Count the lines in the data below holding the string "recs" and write the total by itself.

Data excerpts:
○ ○ ○ ○ ○ ○ ○
/-- The context is killed for want of room; of domain 0 the dispatch alone (spec/14 R410). -/
def State.saveFails (s : State) (q : SaveReq) : State :=
  if q.dom = 0 then s.post (.error q.die q.dom q.disp Cause.protection 3 .tag) else s.post (.kill q.dom Cause.protection 3 (some q.die) false)

/-- `SAVE_AREA_ALLOCATE`. -/
def execSaveAreaAllocate (s : State) : Out :=
  match s.hub.saveReqs with
  | [] => .next s
  | q :: qs =>
    let s := { s with hub := { s.hub with saveReqs := qs } }
    match s.partOf q.die q.dom q.disp with
    | none => .next s
    | some p =>
      match s.directory q.dom with
      | (none, s) => .next (s.saveFails q)
      | (some es, s) =>
        match firstBelow 256 fun k => ((es[k]?).getD default).len = 0, fitAt es (4096 * (s.ctx q.dom).savesz) q.len with
        | some k, some off =>
          .next ((s.writeEntry q.dom k { disp := q.disp, len := q.len, die := q.die, off }).setPart { p with grant := some (k, off) })
        | _, _ => .next (s.saveFails q)

/-- The part's dispatch is in a state, as its die sees it. -/
def State.partIn (s : State) (p : Part) (st : DispSt) : Bool := (s.dispOfPart p).elim false fun d => decide (d.st = st)

/-- Writes the record of a part into its room, and posts SAVED. A pool word that cannot be read fails the save: POOL_UE is posted once, which kills the
dispatch (spec/08 R252, spec/14 R409; log entry 117). -/
def State.writeRecord (s : State) (p : Part) (off : Nat) : State :=
  if p.reported then s else
    match s.readAccs p.cores with
    | (.inr (c, w), s) =>
      (s.setPart { p with reported := true }).postRecord p.die
        (s.record Cause.poolUe { s.coreOrigin 11 c 0 with dom := p.dom, disp := p.disp } (s.poolUeDetail c 0 w))
    | (.inl accs, s) =>
      ((s.memStore p.dom p.dom p.disp ((s.ctx p.dom).savea.toNat + off) (s.saveRecord p accs)).setPart { p with saved := true }).post (.saved p.die p.dom p.disp)

/-- `SAVE_RECORD_WRITE` (R384): a restartable part discards its staged lines; a direct one asks for room and then writes its record. -/
def execSaveRecordWrite (die : Nat) (dom : Nat) (disp : Nat) (s : State) : Out :=
  match s.partOf die dom disp with
  | none => .next s
  | some p =>
    if !s.partIn p .saved || p.saved then .next s
    else if (s.dispOfPart p).elim false fun d => d.entry.rst then
      .next (((s.discardStaged p).setPart { p with saved := true }).post (.saved die dom disp))
    else match p.grant with
      | some (_, off) => .next (s.writeRecord p off)
      | none =>
        if p.asked then .next s
        else
          let s := s.setPart { p with asked := true }
          .next { s with hub := { s.hub with saveReqs := s.hub.saveReqs ++ [{ die, dom, disp, len := s.recordLength p }] } }

/-! ## Restoring (R387) -/

/-- One record found again: where it starts, its first region-relative core, its cores, its accumulator bytes and held tokens. -/
structure Saved where
  addr : Nat
  first : Nat
  cores : Nat
  ab : Nat
  held : Nat

/-- The records of a dispatch, in die order; none if a header cannot be read. -/
def State.savedRecords (s : State) (dom first : Nat) : List DirEntry → Option (List Saved) × State
  | [] => (some [], s)
  | e :: es =>
    let addr := (s.ctx dom).savea.toNat + e.off
    match s.readData dom addr 64 with
    | (.inr _, s) => (none, s)
    | (.inl v, s) =>
      let r : Saved := { addr, first, cores := 4 * fieldNat 32 10 v, ab := fieldNat 64 32 v, held := fieldNat 96 32 v }
      match s.savedRecords dom (first + r.cores) es with
      | (some rs, s) => (some (r :: rs), s)
      | (none, s) => (none, s)

/-- The record of a stream register that was saved POISONED (R286, R287, spec/10 R293): no field of the save record holds it. Its version,
cause, kind, domain and dispatch are as R187 and R293 say; where and when it arose are free values (log entry 41). -/
def State.lostRecord (s : State) (a : Asker) (v : Nat) : Word :=
  let r := s.record Cause.metaUe { kind := 6, die := fieldNat 0 3 v, clu := fieldNat 3 4 v, elem := fieldNat 7 1 v, dom := a.dom, disp := a.disp }
  (r &&& ~~~(BitVec.ofNat 256 ((2 ^ 96 - 1) * 2 ^ 48))) ||| BitVec.ofNat 256 (fieldNat 8 96 v * 2 ^ 48)

/-- Restores the saved fields of a core from its bytes. -/
def State.restoreCore (s : State) (core : Nat) (bs : List Byte) : State :=
  let f (at_ n : Nat) : Nat := natOfBytes ((bs.drop at_).take n)
  let s := foldUp 4 s fun s k => s.setAgen (4 * core + k) ((s.agen (4 * core + k)).resume (f (16 * k) 16) (Config.openValue 42 (s.free + k)))
  let s := { s with free := s.free + 4 }
  let s := foldUp 4 s fun s k => s.setCursor core k { s.cursor core k with next := fieldNat 0 16 (f (64 + 8 * k) 8) }
  let a := s.askerOf core
  let s := foldUp 16 s fun s r =>
    let v := f (96 + 32 * r) 32
    let prec := if fieldNat 0 2 v = 3 then some (s.lostRecord a (Config.openValue 43 s.free)) else none
    match s.streamOf a v prec false with | (x, s) => { s.setStream core r x with free := s.free + 1 }
  let s := foldUp 8 s fun s r =>
    let v := f (608 + 64 * r) 32
    let prec := if fieldNat 0 2 v = 3 then some (BitVec.ofNat 256 (f (640 + 64 * r) 32)) else none
    match s.streamOf a v prec true with | (x, s) => s.setStream core (16 + r) x
  let i := s.info core
  (s.bankServed core dispatcherRequester (i.spaceBase true) i.accBytes).poolStore core (i.spaceBase true) ((bs.drop 2048).take i.accBytes)

/-- Restores those cores of a part that a record holds; a failed read is the answer. -/
def State.restoreCores (s : State) (dom : Nat) (r : Saved) : List (Nat × Nat) → Bool × State
  | [] => (true, s)
  | c :: cs =>
    if c.1 < r.first || decide (r.first + r.cores ≤ c.1) then s.restoreCores dom r cs
    else match s.memRead dom dom (r.addr + 64 + (c.1 - r.first) * (2048 + r.ab)) (2048 + r.ab) with
      | (.inr _, s) => (false, s)
      | (.inl bs, s) => (s.restoreCore c.2 bs).restoreCores dom r cs

/-- Puts back the held tokens of a record that wait in cores of a part. -/
def State.restoreTokens (s : State) (p : Part) (r : Saved) (k : Nat) : Nat → Bool × State
  | 0 => (true, s)
  | n + 1 =>
    match s.readData p.dom (r.addr + 64 + r.cores * (2048 + r.ab) + 64 * k) 64 with
    | (.inr _, s) => (false, s)
    | (.inl v, s) =>
      let w := fieldNat 256 256 v
      let c := r.first + (fieldNat 12 8 w + 256 - r.first % 256) % 256
      let t : Token := { payload := BitVec.ofNat 256 v, dom := fieldNat 0 10 w, mark := w.testBit 10, poison := w.testBit 11 }
      let s := match p.numbered.find? fun x => x.1 = c with | some x => s.restoreHeld x.2 w t | none => s
      s.restoreTokens p r (k + 1) n

def State.restoreAll (s : State) (p : Part) : List Saved → Bool × State
  | [] => (true, s)
  | r :: rs =>
    match s.restoreCores p.dom r p.numbered with
    | (false, s) => (false, s)
    | (true, s) =>
      match s.restoreTokens p r 0 r.held with
      | (false, s) => (false, s)
      | (true, s) => s.restoreAll p rs

/-- The entries of a dispatch, by rising die. -/
def entriesOf (es : List DirEntry) (disp : Nat) : List DirEntry :=
  (List.range 8).flatMap fun die => es.filter fun e => decide (e.len ≠ 0) && decide (e.disp = disp) && decide (e.die = die)

/-- Step 4 of dispatch start: whether it could read the records. -/
def State.restorePart (s : State) (p : Part) : Bool × State :=
  match s.directory p.dom with
  | (none, s) => (false, s)
  | (some es, s) =>
    match s.savedRecords p.dom 0 (entriesOf es p.disp) with
    | (none, s) => (false, s)
    | (some rs, s) => s.restoreAll p rs

/-- Frees the directory entries of a dispatch. -/
def State.freeEntries (s : State) (dom disp : Nat) : State :=
  match s.directory dom with
  | (none, s) => s
  | (some es, s) =>
    (((List.range 256).zip es).filter fun e => decide (e.2.len ≠ 0) && decide (e.2.disp = disp)).foldl
      (fun s e => s.writeEntry dom e.1 { e.2 with len := 0 }) s

/-! ## Commit (R377, spec/14 R412, spec/17 R486) -/

/-- The runs of set bits of a mask, as first byte and length. -/
def maskRuns (m : BitVec 64) : List (Nat × Nat) :=
  let starts := (List.range 64).filter fun k => bitAt k m && (k = 0 || !bitAt (k - 1) m)
  starts.map fun k => (k, (firstBelow (64 - k) fun j => !bitAt (k + j) m).getD (64 - k))

/-- Bytes of a staging line. -/
def StageLine.bytes (l : StageLine) (k n : Nat) : List Byte := (List.range n).map fun j => BitVec.ofNat 8 (bitsOf (8 * (k + j)) 8 l.data)

/-- The Comet that commits a line. -/
def StageLine.asker (l : StageLine) : Asker := { comet := 2 * l.cluster, dom := l.dom, disp := l.disp }

/-- A line to send to another module at commit. -/
def StageLine.out (l : StageLine) (die m start : Nat) (data : List Byte) : ExchOut :=
  { modl := m, dom := l.dom, disp := l.disp, core := 16 * l.cluster, cc := 0, tid := l.tid, coords := l.coords, start, data, raw := false, tag := 0, commit := some die }

/-- Commits one staged line; one for a module that is not reachable counts as performed (spec/17 R492). A line that has failed since it was checked
becomes the poison pattern, and HBM_UE is posted (spec/14 R412; log entry 114). -/
def State.commitLine (s : State) (die : Nat) (l : StageLine) : State :=
  match l.modl with
  | some m =>
    let s := if l.bad.isEmpty then s else s.cometPost l.asker (s.cometRecord l.asker Cause.hbmUe 6 0)
    if !s.reachable m then s
    else if !l.bad.isEmpty || l.pattern then s.sendExch { l.out die m (64 * l.line) (List.replicate 64 0) with pattern := true }
    else (maskRuns l.mask).foldl (fun s r => s.sendExch (l.out die m (64 * l.line + r.1) (l.bytes r.1 r.2))) s
  | none =>
    if !l.bad.isEmpty || l.pattern then
      match s.storePattern l.key l.dom (64 * l.line) 64 with
      | (f, s) => s.postWrite l.dom l.disp (64 * l.line) (f.or (if l.bad.isEmpty then none else some (.ue false)))
    else (maskRuns l.mask).foldl (fun s r =>
      (s.memStore l.key l.dom l.disp (64 * l.line + r.1) (l.bytes r.1 r.2)).updateTiles l.cluster l.key (64 * l.line + r.1) (l.bytes r.1 r.2)) s

/-- The lines of the frame of a line that a raw exchange has written whole, in rising order; none if it has not (spec/10 R300). -/
def StageLine.wholeFrame (l : StageLine) (ls : List StageLine) : List StageLine :=
  let whole (x : StageLine) : Bool := decide (x.mask = BitVec.allOnes 64) && x.bad.isEmpty && !x.pattern
  let mine := ls.filter fun x => decide (x.cluster = l.cluster ∧ x.modl = l.modl ∧ x.tid = l.tid ∧ x.coords = l.coords ∧ x.line / 1024 = l.line / 1024 ∧ x.form = l.form) && whole x
  if l.form.isSome && decide (mine.length = 1024) then
    (List.range 1024).filterMap fun k => mine.find? fun x => decide (x.line % 1024 = k)
  else []

/-- Commits the lines of one whole frame in the form that it had at its source (spec/17 R487). -/
def State.commitFrame (s : State) (die : Nat) (l : StageLine) (frame : List StageLine) : State :=
  let bs := frame.flatMap fun x => x.bytes 0 64
  let form := l.form.getD []
  let first := 65536 * (l.line / 1024)
  match l.modl with
  | some m => if s.reachable m then s.sendExch { l.out die m first bs with raw := true, forms := [form] } else s
  | none => s.writeWhole l.asker { phys := first, len := 65536, key := l.key, cmp := false } bs form

/-- Commits staged lines: whole frames at their last line, other lines one by one. -/
def State.commitLines (s : State) (die : Nat) (ls : List StageLine) : State :=
  ls.foldl (fun s l =>
    let frame := l.wholeFrame ls
    if frame.isEmpty then s.commitLine die l else if l.line % 1024 = 1023 then s.commitFrame die l frame else s) s

/-- Rows of a record, from the count of its expert (R382). -/
def WheelRec.rows (r : WheelRec) (counts : List Nat) : Nat :=
  let c := (counts[r.expert]?).getD 0
  if r.pos + 1 = recordsOf c then c - 32 * r.pos else 32

/-- Writes the status vector and `DROPPED`; one record if a write fails with an uncorrectable error, which draws no response (spec/15 R434). -/
def State.writeStatus (s : State) (p : Part) (d : Disp) : State :=
  let statuses := d.recs.map fun r => BitVec.ofNat 8 r.status
  let dropped := sumNat ((d.recs.filter fun r => r.status = 2).map fun r => r.rows (d.hist.getD []))
  match s.memWrite p.dom p.dom p.statv statuses with
  | (f, s) =>
    match s.memWrite p.dom p.dom (d.entry.xaddr + 8) (bytesOfNat 4 dropped) with
    | (g, s) =>
      let s := (s.postKey p.dom p.disp p.statv f).postKey p.dom p.disp (d.entry.xaddr + 8) g
      if f.elim true MemFail.isKey && g.elim true MemFail.isKey then s
      else s.queueTrap p.dom (s.trapOf p.die 0 (s.record Cause.hbmUe { kind := 11, die := p.die, dom := p.dom, disp := p.disp }) 0)

/-- Exchange lines of a part's commit that have not been acknowledged. -/
def State.commitOut (s : State) (p : Part) : Bool := s.fab.exch.any fun x => decide (x.commit = some p.die) && decide (x.dom = p.dom) && decide (x.disp = p.disp)

/-- `COMMIT_WRITE`: the staged lines are written or sent; once all have performed, COMMITTED is posted. -/
def execCommitWrite (die : Nat) (dom : Nat) (disp : Nat) (s : State) : Out :=
  match s.partOf die dom disp with
  | none => .next s
  | some p =>
    match s.dispOfPart p with
    | none => .next s
    | some d =>
      if d.st ≠ .draining || p.committed then .next s
      else
        let mine := s.cluster.stage.filter fun l => decide (l.dom = dom) && decide (l.disp = disp) && decide (l.cluster / 16 = die)
        let s := (s.commitLines die mine).discardStaged p
        if s.commitOut p then .next s
        else
          let first := ((s.dieOf die).sched.dies d).headD die
          let s := if d.entry.wheel && decide (first = die) then s.writeStatus p d else s
          .next ((s.setPart { p with committed := true }).post (.committed die dom disp (s.dieOf die).applied))

end Sys2Proof.Machine
end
○ ○ ○ ○ ○ ○ ○
● ANSWER AREA
2